DATA TO EXAMINE section start
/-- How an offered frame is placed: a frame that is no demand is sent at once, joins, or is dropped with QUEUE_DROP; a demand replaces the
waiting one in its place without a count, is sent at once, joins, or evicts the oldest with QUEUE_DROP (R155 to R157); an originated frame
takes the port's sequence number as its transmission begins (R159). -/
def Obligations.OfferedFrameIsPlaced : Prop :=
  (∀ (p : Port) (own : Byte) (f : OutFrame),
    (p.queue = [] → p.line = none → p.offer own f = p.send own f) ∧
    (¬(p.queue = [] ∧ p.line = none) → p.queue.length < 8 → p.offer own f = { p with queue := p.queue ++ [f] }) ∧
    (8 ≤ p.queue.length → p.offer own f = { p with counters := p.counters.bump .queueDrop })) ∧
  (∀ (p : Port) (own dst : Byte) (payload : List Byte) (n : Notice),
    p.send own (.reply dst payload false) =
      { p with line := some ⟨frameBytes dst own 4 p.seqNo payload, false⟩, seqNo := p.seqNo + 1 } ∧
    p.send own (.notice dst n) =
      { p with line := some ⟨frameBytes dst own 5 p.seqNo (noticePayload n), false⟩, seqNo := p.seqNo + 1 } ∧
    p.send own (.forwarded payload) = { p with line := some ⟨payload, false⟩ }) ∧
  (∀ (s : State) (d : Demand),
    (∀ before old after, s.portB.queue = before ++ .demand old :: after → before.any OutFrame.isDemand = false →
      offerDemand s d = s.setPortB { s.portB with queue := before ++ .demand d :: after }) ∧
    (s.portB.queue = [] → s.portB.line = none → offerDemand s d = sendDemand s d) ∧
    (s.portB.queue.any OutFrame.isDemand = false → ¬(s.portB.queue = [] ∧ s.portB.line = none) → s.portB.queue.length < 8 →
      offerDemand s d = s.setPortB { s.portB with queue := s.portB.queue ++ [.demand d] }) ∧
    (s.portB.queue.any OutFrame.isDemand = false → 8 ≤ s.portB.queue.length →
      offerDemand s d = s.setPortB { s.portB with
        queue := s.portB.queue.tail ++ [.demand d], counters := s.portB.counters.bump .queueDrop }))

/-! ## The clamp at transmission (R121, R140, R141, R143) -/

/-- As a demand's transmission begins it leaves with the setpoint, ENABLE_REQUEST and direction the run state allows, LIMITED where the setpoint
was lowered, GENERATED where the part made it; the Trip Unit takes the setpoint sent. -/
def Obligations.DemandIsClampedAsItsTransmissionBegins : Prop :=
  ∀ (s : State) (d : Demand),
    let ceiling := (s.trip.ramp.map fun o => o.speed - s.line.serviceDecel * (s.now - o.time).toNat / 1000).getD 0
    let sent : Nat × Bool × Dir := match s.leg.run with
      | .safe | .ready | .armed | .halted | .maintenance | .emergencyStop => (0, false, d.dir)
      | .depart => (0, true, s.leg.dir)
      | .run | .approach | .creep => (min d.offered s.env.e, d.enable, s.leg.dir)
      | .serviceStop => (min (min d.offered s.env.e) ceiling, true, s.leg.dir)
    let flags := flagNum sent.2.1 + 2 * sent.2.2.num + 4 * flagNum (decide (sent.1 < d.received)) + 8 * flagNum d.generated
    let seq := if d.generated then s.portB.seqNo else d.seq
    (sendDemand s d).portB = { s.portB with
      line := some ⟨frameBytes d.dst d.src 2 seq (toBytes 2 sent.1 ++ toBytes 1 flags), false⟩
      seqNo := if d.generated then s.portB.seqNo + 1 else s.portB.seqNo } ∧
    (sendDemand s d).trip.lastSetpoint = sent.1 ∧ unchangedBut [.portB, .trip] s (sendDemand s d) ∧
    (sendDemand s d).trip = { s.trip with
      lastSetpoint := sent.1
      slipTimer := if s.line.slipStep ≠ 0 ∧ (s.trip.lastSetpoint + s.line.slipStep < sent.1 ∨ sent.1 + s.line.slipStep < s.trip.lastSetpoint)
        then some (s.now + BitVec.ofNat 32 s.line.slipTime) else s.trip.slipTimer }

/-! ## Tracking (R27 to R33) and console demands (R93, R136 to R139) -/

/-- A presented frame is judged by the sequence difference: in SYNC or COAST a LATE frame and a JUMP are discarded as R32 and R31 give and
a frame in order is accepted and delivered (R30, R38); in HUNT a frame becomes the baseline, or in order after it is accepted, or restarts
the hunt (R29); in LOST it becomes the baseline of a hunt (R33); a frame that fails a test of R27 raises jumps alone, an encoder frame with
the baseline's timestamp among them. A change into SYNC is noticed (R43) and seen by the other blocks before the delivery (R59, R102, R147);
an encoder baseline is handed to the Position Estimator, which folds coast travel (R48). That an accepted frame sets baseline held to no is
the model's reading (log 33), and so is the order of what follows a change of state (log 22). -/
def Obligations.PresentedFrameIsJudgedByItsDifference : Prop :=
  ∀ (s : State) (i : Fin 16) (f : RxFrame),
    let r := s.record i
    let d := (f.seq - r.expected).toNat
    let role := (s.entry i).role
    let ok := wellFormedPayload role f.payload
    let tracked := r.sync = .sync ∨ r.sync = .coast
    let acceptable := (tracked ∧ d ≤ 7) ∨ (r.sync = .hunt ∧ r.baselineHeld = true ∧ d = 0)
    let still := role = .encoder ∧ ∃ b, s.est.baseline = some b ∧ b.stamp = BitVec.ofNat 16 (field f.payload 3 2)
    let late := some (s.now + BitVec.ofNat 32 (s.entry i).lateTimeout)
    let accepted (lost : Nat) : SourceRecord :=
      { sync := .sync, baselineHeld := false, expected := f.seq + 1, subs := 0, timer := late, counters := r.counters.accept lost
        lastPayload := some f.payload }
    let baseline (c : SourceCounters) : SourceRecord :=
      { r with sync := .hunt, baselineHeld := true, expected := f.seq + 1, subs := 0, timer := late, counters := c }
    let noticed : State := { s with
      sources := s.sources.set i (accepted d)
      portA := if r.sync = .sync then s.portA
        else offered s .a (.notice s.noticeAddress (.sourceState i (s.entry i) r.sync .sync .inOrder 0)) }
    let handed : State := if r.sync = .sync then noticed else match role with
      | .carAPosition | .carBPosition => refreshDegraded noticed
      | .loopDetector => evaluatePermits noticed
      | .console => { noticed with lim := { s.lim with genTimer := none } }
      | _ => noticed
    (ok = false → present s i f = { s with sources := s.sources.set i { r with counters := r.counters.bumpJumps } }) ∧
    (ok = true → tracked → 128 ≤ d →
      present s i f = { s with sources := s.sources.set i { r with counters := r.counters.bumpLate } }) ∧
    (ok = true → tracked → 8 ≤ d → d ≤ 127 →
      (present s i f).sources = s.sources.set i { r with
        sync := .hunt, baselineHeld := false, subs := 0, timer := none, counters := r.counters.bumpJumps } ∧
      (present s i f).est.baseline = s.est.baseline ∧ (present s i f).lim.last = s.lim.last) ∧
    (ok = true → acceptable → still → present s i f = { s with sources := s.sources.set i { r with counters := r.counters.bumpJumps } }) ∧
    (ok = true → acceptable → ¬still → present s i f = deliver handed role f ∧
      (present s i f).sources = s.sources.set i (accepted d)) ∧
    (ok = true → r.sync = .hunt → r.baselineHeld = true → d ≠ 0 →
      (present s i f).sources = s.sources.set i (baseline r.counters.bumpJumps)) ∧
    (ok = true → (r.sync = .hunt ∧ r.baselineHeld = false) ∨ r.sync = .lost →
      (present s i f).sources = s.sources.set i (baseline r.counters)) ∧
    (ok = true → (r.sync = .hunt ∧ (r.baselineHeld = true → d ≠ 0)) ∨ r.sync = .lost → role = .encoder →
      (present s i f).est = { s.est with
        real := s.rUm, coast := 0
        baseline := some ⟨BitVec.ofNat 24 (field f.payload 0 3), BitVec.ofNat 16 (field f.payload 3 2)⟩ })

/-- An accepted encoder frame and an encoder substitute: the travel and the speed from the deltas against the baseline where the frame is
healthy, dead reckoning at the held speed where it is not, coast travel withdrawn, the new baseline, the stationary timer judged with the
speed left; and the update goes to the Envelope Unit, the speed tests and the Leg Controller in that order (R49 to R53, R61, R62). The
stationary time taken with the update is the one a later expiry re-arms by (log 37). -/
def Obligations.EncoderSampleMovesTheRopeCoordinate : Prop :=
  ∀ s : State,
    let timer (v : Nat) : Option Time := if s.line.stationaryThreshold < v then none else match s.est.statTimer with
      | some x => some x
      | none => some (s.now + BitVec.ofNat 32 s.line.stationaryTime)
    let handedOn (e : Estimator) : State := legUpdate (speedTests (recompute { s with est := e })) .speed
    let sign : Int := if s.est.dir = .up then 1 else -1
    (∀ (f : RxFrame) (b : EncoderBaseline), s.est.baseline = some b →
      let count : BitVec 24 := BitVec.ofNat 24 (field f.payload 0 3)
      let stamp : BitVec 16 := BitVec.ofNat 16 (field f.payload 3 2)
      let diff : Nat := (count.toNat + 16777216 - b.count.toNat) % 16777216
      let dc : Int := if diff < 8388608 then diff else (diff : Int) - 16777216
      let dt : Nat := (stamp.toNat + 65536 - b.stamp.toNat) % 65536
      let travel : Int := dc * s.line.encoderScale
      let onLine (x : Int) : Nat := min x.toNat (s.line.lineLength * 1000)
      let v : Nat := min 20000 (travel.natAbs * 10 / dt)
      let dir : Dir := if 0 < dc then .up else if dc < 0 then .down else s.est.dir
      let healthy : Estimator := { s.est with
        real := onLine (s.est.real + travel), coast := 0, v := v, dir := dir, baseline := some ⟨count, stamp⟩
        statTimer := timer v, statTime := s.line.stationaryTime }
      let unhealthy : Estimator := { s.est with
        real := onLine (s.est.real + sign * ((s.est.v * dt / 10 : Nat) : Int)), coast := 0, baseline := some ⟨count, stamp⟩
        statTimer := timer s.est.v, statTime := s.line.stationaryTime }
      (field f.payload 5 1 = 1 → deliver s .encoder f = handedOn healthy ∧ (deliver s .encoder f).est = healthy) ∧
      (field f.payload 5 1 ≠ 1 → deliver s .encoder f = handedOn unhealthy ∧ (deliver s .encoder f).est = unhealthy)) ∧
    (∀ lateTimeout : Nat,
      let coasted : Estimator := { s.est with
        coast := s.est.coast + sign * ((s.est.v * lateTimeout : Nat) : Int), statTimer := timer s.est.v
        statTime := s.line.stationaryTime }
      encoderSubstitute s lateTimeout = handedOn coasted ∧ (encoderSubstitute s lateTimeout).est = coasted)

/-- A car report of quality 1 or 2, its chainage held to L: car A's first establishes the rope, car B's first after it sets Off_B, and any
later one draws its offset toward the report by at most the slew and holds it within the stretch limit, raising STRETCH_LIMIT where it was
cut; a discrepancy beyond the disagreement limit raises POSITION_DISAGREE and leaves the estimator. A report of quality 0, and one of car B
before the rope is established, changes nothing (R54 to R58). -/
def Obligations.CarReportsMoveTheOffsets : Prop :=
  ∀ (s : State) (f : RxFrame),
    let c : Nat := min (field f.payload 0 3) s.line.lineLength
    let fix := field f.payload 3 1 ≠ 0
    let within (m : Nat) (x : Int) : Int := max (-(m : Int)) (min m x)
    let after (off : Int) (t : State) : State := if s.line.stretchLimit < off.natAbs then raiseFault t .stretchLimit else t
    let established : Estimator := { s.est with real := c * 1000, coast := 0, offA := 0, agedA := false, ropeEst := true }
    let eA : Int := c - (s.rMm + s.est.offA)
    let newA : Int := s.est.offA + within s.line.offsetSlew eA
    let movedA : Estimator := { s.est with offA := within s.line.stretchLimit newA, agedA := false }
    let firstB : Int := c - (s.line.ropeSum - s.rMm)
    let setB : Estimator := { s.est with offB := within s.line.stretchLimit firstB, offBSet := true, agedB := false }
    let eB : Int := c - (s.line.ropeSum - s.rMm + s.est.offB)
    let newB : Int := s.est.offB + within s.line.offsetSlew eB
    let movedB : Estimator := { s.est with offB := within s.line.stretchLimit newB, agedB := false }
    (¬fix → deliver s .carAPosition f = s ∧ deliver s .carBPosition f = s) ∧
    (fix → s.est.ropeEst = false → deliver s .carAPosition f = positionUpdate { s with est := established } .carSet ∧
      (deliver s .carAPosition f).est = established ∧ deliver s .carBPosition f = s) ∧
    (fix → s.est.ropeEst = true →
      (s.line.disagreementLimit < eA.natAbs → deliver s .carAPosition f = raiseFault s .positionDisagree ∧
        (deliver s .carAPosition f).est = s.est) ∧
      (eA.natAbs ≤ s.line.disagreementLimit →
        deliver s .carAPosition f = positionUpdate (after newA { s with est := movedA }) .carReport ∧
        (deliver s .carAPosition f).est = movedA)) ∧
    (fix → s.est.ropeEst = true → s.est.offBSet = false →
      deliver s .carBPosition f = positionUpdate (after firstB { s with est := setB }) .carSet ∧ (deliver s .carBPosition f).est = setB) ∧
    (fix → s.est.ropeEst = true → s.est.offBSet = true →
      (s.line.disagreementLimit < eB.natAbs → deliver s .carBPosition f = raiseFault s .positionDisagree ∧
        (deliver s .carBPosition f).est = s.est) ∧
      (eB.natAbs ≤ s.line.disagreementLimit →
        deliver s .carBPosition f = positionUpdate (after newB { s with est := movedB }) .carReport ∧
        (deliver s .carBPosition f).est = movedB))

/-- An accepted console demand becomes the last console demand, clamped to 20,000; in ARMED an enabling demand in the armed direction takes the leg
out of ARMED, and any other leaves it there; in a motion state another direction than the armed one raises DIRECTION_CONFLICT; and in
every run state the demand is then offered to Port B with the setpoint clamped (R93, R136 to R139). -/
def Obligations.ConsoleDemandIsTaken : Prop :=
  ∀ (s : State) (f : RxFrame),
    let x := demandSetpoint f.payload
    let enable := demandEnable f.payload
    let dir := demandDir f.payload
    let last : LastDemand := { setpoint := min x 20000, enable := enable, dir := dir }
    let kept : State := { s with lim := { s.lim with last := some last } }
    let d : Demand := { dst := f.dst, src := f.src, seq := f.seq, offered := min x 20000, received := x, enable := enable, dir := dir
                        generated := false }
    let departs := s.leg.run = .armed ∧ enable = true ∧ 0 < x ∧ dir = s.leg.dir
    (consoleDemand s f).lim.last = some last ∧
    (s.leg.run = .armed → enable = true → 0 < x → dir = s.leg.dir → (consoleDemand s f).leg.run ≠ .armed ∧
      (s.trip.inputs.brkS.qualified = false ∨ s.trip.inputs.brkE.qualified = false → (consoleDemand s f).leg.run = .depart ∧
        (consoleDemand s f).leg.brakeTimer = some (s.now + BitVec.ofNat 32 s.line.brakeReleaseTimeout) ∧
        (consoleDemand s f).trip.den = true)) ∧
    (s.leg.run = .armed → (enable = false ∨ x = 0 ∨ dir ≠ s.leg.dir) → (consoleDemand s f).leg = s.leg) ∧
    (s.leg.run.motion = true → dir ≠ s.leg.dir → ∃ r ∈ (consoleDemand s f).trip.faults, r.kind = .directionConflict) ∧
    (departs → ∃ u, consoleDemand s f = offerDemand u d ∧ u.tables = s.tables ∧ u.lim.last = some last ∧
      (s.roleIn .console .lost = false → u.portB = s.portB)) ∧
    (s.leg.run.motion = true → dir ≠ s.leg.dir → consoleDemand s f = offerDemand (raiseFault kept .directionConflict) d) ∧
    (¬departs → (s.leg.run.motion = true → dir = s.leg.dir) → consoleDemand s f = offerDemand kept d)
DATA TO EXAMINE section end
» WHAT YOU HAVE TO DO:
Output exactly the lines above, from the one holding "(consoleDemand s f).trip.den" through the end of the data, including the first and last.

» COMPLETED EXERCISE:
        (consoleDemand s f).trip.den = true)) ∧
    (s.leg.run = .armed → (enable = false ∨ x = 0 ∨ dir ≠ s.leg.dir) → (consoleDemand s f).leg = s.leg) ∧
    (s.leg.run.motion = true → dir ≠ s.leg.dir → ∃ r ∈ (consoleDemand s f).trip.faults, r.kind = .directionConflict) ∧
    (departs → ∃ u, consoleDemand s f = offerDemand u d ∧ u.tables = s.tables ∧ u.lim.last = some last ∧
      (s.roleIn .console .lost = false → u.portB = s.portB)) ∧
    (s.leg.run.motion = true → dir ≠ s.leg.dir → consoleDemand s f = offerDemand (raiseFault kept .directionConflict) d) ∧
    (¬departs → (s.leg.run.motion = true → dir = s.leg.dir) → consoleDemand s f = offerDemand kept d)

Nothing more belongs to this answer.